* REQUIREMENT:
When you reach the line containing "PRESUMED, unsafe: log" in the entries below, start writing out each line exactly, and stop after the line containing "def resetDwell : Nat := 0".

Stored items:
○ ○ ○

-- ==== Sys2Proof/Machine/Defaults.lean ====
section
/-!
DEFINITION. The default values of the parameters (spec 00_scope.md R6) and the values the model gives at reset to the
fields R32 leaves unspecified.
-/
namespace Sys2Proof.Machine

/-- The default of `DEC_ROM[0..9]` (R66), supplied by the spec from general knowledge (R70, U1).
PRESUMED, unsafe: log entry 2. Digits 6, 7 and 9 differ between fonts. -/
def defaultGlyphs : Vector Glyph 10 :=
  #v[0x3F#7, 0x06#7, 0x5B#7, 0x4F#7, 0x66#7, 0x6D#7, 0x7D#7, 0x07#7, 0x7F#7, 0x6F#7]

/-- The default parameters of R6. -/
def defaultConfig : Config where
  numDigits := 4
  dwellBytes := 4
  digitGlyphs := defaultGlyphs
  groupOrder := .digitsFirst
  extrasConfigured := false

/-- What `DS[j]`, `DPIN[j]` and `SPIN[i]` hold after reset; R32 leaves them unspecified.
DESIGN CHOICE, unsafe: log entry 3. -/
def resetByte : Byte := 0x00#8

/-- What `dw` holds after reset; R32 leaves it unspecified. DESIGN CHOICE, unsafe: log entry 3. -/
def resetDwell : Nat := 0

end Sys2Proof.Machine
end

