-- ==== Sys2Proof/Machine/Refresh.lean ====
section
/-!
DEFINITION. REFRESH (spec 43_refresh.md): the accept step (R85), the sequencer's steps, one event each (R86 to R90), and the
command as one step, its trace a function of the registers (R82, R83).
-/
namespace Sys2Proof.Machine

/-- `SEG_ON(nextSeg(i))`, or `IDLE` when there is none (R85, R90). -/
def segSeq (s : State) (i : Nat) : Seq :=
  match nextAssigned s.segSlots i with
  | none => .idle
  | some i' => .segOn i'

/-- `DRIVE(i, nextDig(j))`, or `WAIT(i)` when there is none (R86, R87). -/
def driveSeq (s : State) (i j : Nat) : Seq :=
  match nextAssigned s.digitSlots j with
  | none => .wait i
  | some j' => .drive i j'

/-- `OFF(i, nextDig(j))`, or `SEG_OFF(i)` when there is none (R88, R89). -/
def offSeq (s : State) (i j : Nat) : Seq :=
  match nextAssigned s.digitSlots j with
  | none => .segOff i
  | some j' => .off i j'

/-- REFRESH, its accept step (R85): latch the dwell, go to the first window; no event. -/
def execRefresh (dwell : Nat) (s : State) : Out :=
  whenConstructed s (.next (goto (segSeq s 0) (latchDwell dwell s)))

/-- `SEG_ON(i)` (R86). -/
def seqSegOn (i : Nat) (s : State) : Out :=
  withPin s.segSlots i fun p => .next (goto (driveSeq s i 0) (emit (.setOut p .high) s))

/-- `DRIVE(i, j)` (R87): the only step that reads `DS`, one bit of it. -/
def seqDrive (i j : Nat) (s : State) : Out :=
  withPin s.digitSlots j fun p =>
    match readDsBit s j i with
    | none => .fault .noDisplayBit
    | some bit => .next (goto (driveSeq s i (j + 1)) (emit (.setOut p (driveLevel bit)) s))

/-- `WAIT(i)` (R88): `Wait(dw)`, also when `dw` = 0. -/
def seqWait (i : Nat) (s : State) : Out :=
  .next (goto (offSeq s i 0) (emit (.wait s.dw) s))

/-- `OFF(i, j)` (R89). -/
def seqOff (i j : Nat) (s : State) : Out :=
  withPin s.digitSlots j fun p => .next (goto (offSeq s i (j + 1)) (emit (.setOut p .high) s))

/-- `SEG_OFF(i)` (R90). -/
def seqSegOff (i : Nat) (s : State) : Out :=
  withPin s.segSlots i fun p => .next (goto (segSeq s (i + 1)) (emit (.setOut p .low) s))

/-- `lvl(i, j)` (R83): `LOW` if `DS[j][i]` = 1, else `HIGH`. -/
def lvl (s : State) (i j : Nat) : Level := driveLevel ((readDsBit s j i).getD false)

/-- The `DRIVE` events of window i (R83). -/
def driveEvents (s : State) (i : Nat) : List Event :=
  (assignedSlots s.digitSlots).map fun d => .setOut d.2 (lvl s i d.1)

/-- The `OFF` events of a window (R83). -/
def offEvents (s : State) : List Event :=
  (assignedSlots s.digitSlots).map fun d => .setOut d.2 .high

/-- The window `W(i)` of segment i, whose pin is `p` (R83). -/
def window (s : State) (dwell i : Nat) (p : Pin) : List Event :=
  .setOut p .high :: (driveEvents s i ++ .wait dwell :: (offEvents s ++ [.setOut p .low]))

/-- The trace of one REFRESH (R82, R83): `W(i)` for each assigned segment slot, ascending. -/
def refreshTrace (s : State) (dwell : Nat) : List Event :=
  (assignedSlots s.segSlots).flatMap fun g => window s dwell g.1 g.2

/-- REFRESH as one step (R82). -/
def refreshResult (dwell : Nat) (s : State) : State :=
  { s with dw := dwell, trace := s.trace ++ refreshTrace s dwell, seq := .idle }

end Sys2Proof.Machine
end

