/-- `bs` begins with the operand bytes of the well-formed command `i`, of format `f`, and `rest` is what follows them. -/
def StartsWithOperands (c : Config) (f : Format) (bs : List Byte) (i : Instr) (rest : List Byte) : Prop :=
  formatOfInstr i = f ∧ i.wf c = true ∧ bs = operandBytes c i ++ rest

theorem decodeCfg_eq_command {c : Config} {bs rest : List Byte} {i : Instr} :
    decodeCfg bs = .command i rest ↔ StartsWithOperands c .cfg bs i rest := by
  constructor
  · intro h
    unfold decodeCfg at h
    split at h
    next nd ns bs =>
      split at h
      next => cases h
      next dpins bs' hdpins =>
        split at h
        next => cases h
        next spins _ hspins =>
          cases h
          obtain ⟨hnd, rfl, rfl⟩ := takeBytes_count_eq_some.mp hdpins
          obtain ⟨hns, rfl, rfl⟩ := takeBytes_count_eq_some.mp hspins
          exact ⟨rfl, by simp [Instr.wf, hnd, hns], by simp [operandBytes]⟩
    next => cases h
  · rintro ⟨hf, hwf, rfl⟩
    cases i with
    | config dpins spins =>
      obtain ⟨hnd, hns⟩ : dpins.length ≤ 255 ∧ spins.length ≤ 255 := by simpa [Instr.wf] using hwf
      have hdpins := takeBytes_count_eq_some.mpr ⟨hnd, rfl, List.append_assoc dpins spins rest⟩
      have hspins := takeBytes_count_eq_some.mpr ⟨hns, rfl, Eq.refl (spins ++ rest)⟩
      simp only [operandBytes, List.cons_append, decodeCfg, hdpins, hspins]
    | setd | setds | refresh => cases hf

theorem decodeSd_eq_command {c : Config} {bs rest : List Byte} {i : Instr} :
    decodeSd bs = .command i rest ↔ StartsWithOperands c .sd bs i rest := by
  constructor
  · intro h
    unfold decodeSd at h
    split at h
    next => cases h; exact ⟨rfl, rfl, rfl⟩
    next => cases h
  · rintro ⟨hf, -, rfl⟩
    cases i with
    | setd => rfl
    | config | setds | refresh => cases hf

theorem decodeSds_eq_command {c : Config} {bs rest : List Byte} {i : Instr} :
    decodeSds bs = .command i rest ↔ StartsWithOperands c .sds bs i rest := by
  constructor
  · intro h
    unfold decodeSds at h
    split at h
    next n bs =>
      split at h
      next => cases h
      next symbols _ hsymbols =>
        cases h
        obtain ⟨hn, rfl, rfl⟩ := takeBytes_count_eq_some.mp hsymbols
        exact ⟨rfl, by simp [Instr.wf, hn], rfl⟩
    next => cases h
  · rintro ⟨hf, hwf, rfl⟩
    cases i with
    | setds symbols =>
      have hn : symbols.length ≤ 255 := by simpa [Instr.wf] using hwf
      have hsymbols := takeBytes_count_eq_some.mpr ⟨hn, rfl, Eq.refl (symbols ++ rest)⟩
      simp only [operandBytes, List.cons_append, decodeSds, hsymbols]
    | config | setd | refresh => cases hf

theorem decodeRf_eq_command {c : Config} {bs rest : List Byte} {i : Instr} :
    decodeRf c bs = .command i rest ↔ StartsWithOperands c .rf bs i rest := by
  constructor
  · intro h
    unfold decodeRf at h
    split at h
    next => cases h
    next operand _ htake =>
      cases h
      obtain ⟨hlen, rfl⟩ := takeBytes_eq_some.mp htake
      have hlt : leNat operand < 2 ^ c.dwellW := by rw [Config.dwellW, ← hlen]; exact leNat_lt operand
      exact ⟨rfl, by simp [Instr.wf, hlt], by rw [operandBytes, ← hlen, leBytes_leNat]⟩
  · rintro ⟨hf, hwf, rfl⟩
    cases i with
    | refresh dwell =>
      have hlt : dwell < 2 ^ (8 * c.dwellBytes) := of_decide_eq_true hwf
      have htake := takeBytes_eq_some.mpr
        ⟨leBytes_length c.dwellBytes dwell, Eq.refl (leBytes c.dwellBytes dwell ++ rest)⟩
      simp only [operandBytes, decodeRf, htake, leNat_leBytes _ _ hlt]
    | config | setd | setds => cases hf

/-- The operand reader of a format (R60). -/
def decodeOperands (c : Config) : Format → List Byte → Decoded
  | .cfg, bs => decodeCfg bs
  | .sd, bs => decodeSd bs
  | .sds, bs => decodeSds bs
  | .rf, bs => decodeRf c bs

theorem decode_opcodeByte (c : Config) (f : Format) (bs : List Byte) :
    decode c (opcodeByte f :: bs) = decodeOperands c f bs := by
  cases f <;> rfl

theorem decode_of_formatOf_eq_none {b : Byte} (hb : formatOf b = none) (c : Config) (bs : List Byte) :
    decode c (b :: bs) = .reserved b := by
  simp only [decode, hb]

theorem decodeOperands_eq_command {c : Config} {f : Format} {bs rest : List Byte} {i : Instr} :
    decodeOperands c f bs = .command i rest ↔ StartsWithOperands c f bs i rest := by
  cases f with
  | cfg => exact decodeCfg_eq_command
  | sd => exact decodeSd_eq_command
  | sds => exact decodeSds_eq_command
  | rf => exact decodeRf_eq_command

/-- After a listed opcode byte the stream is never refused: the operands are there, or the command waits (R64, R65). -/
theorem decodeOperands_ne_reserved (c : Config) (f : Format) (bs : List Byte) (b : Byte) :
    decodeOperands c f bs ≠ .reserved b := by
  cases f with
  | cfg =>
    rw [decodeOperands]; unfold decodeCfg
    split
    · split
      · exact nofun
      · split <;> exact nofun
    · exact nofun
  | sd =>
    rw [decodeOperands]; unfold decodeSd
    split <;> exact nofun
  | sds =>
    rw [decodeOperands]; unfold decodeSds
    split
    · split <;> exact nofun
    · exact nofun
  | rf =>
    rw [decodeOperands]; unfold decodeRf
    split <;> exact nofun

/-- The decoder reads a command exactly where its encoding stands (R60, R63). -/
theorem decode_eq_command {c : Config} {bs rest : List Byte} {i : Instr} :
    decode c bs = .command i rest ↔ i.wf c = true ∧ bs = encode c i ++ rest := by
  constructor
  · intro h
    cases bs with
    | nil => cases h
    | cons b bs =>
      cases hb : formatOf b with
      | none => rw [decode_of_formatOf_eq_none hb] at h; cases h
      | some f =>
        obtain rfl := formatOf_eq_some.mp hb
        rw [decode_opcodeByte] at h
        obtain ⟨rfl, hwf, rfl⟩ := decodeOperands_eq_command.mp h
        exact ⟨hwf, rfl⟩
  · rintro ⟨hwf, rfl⟩
    rw [encode, List.cons_append, decode_opcodeByte]
    exact decodeOperands_eq_command.mpr ⟨rfl, hwf, rfl⟩

theorem decode_eq_reserved {c : Config} {bs : List Byte} {b : Byte} :
    decode c bs = .reserved b ↔ formatOf b = none ∧ ∃ rest, bs = b :: rest := by
  constructor
  · intro h
    cases bs with
    | nil => cases h
    | cons b' bs =>
      cases hb : formatOf b' with
      | none =>
        rw [decode_of_formatOf_eq_none hb] at h
        cases h
        exact ⟨hb, bs, rfl⟩
      | some f =>
        obtain rfl := formatOf_eq_some.mp hb
        rw [decode_opcodeByte] at h
        exact absurd h (decodeOperands_ne_reserved c f bs b)
  · rintro ⟨hb, rest, rfl⟩
    exact decode_of_formatOf_eq_none hb c rest

/-- The opcode bytes are 1 to 4 (R61). -/
theorem formatOf_eq_none_iff_toNat {b : Byte} : formatOf b = none ↔ b.toNat = 0 ∨ 5 ≤ b.toNat := by
  simp only [formatOf_eq_none, ne_eq, BitVec.toNat_eq]
  constructor
  · intro h
    have h1 : b.toNat ≠ 1 := h .cfg
    have h2 : b.toNat ≠ 2 := h .sd
    have h3 : b.toNat ≠ 3 := h .sds
    have h4 : b.toNat ≠ 4 := h .rf
    omega
  · intro h f
    cases f <;> simp only [opcodeByte, BitVec.toNat_ofNat] <;> omega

○ ○ ○

* TASK ANSWER:
PRESUMED, unsafe: log entry 2. Digits 6, 7 and 9 differ between fonts. -/
def defaultGlyphs : Vector Glyph 10 :=
  #v[0x3F#7, 0x06#7, 0x5B#7, 0x4F#7, 0x66#7, 0x6D#7, 0x7D#7, 0x07#7, 0x7F#7, 0x6F#7]

/-- The default parameters of R6. -/
def defaultConfig : Config where
  numDigits := 4
  dwellBytes := 4
  digitGlyphs := defaultGlyphs
  groupOrder := .digitsFirst
  extrasConfigured := false

/-- What `DS[j]`, `DPIN[j]` and `SPIN[i]` hold after reset; R32 leaves them unspecified.
DESIGN CHOICE, unsafe: log entry 3. -/
def resetByte : Byte := 0x00#8

/-- What `dw` holds after reset; R32 leaves it unspecified. DESIGN CHOICE, unsafe: log entry 3. -/
def resetDwell : Nat := 0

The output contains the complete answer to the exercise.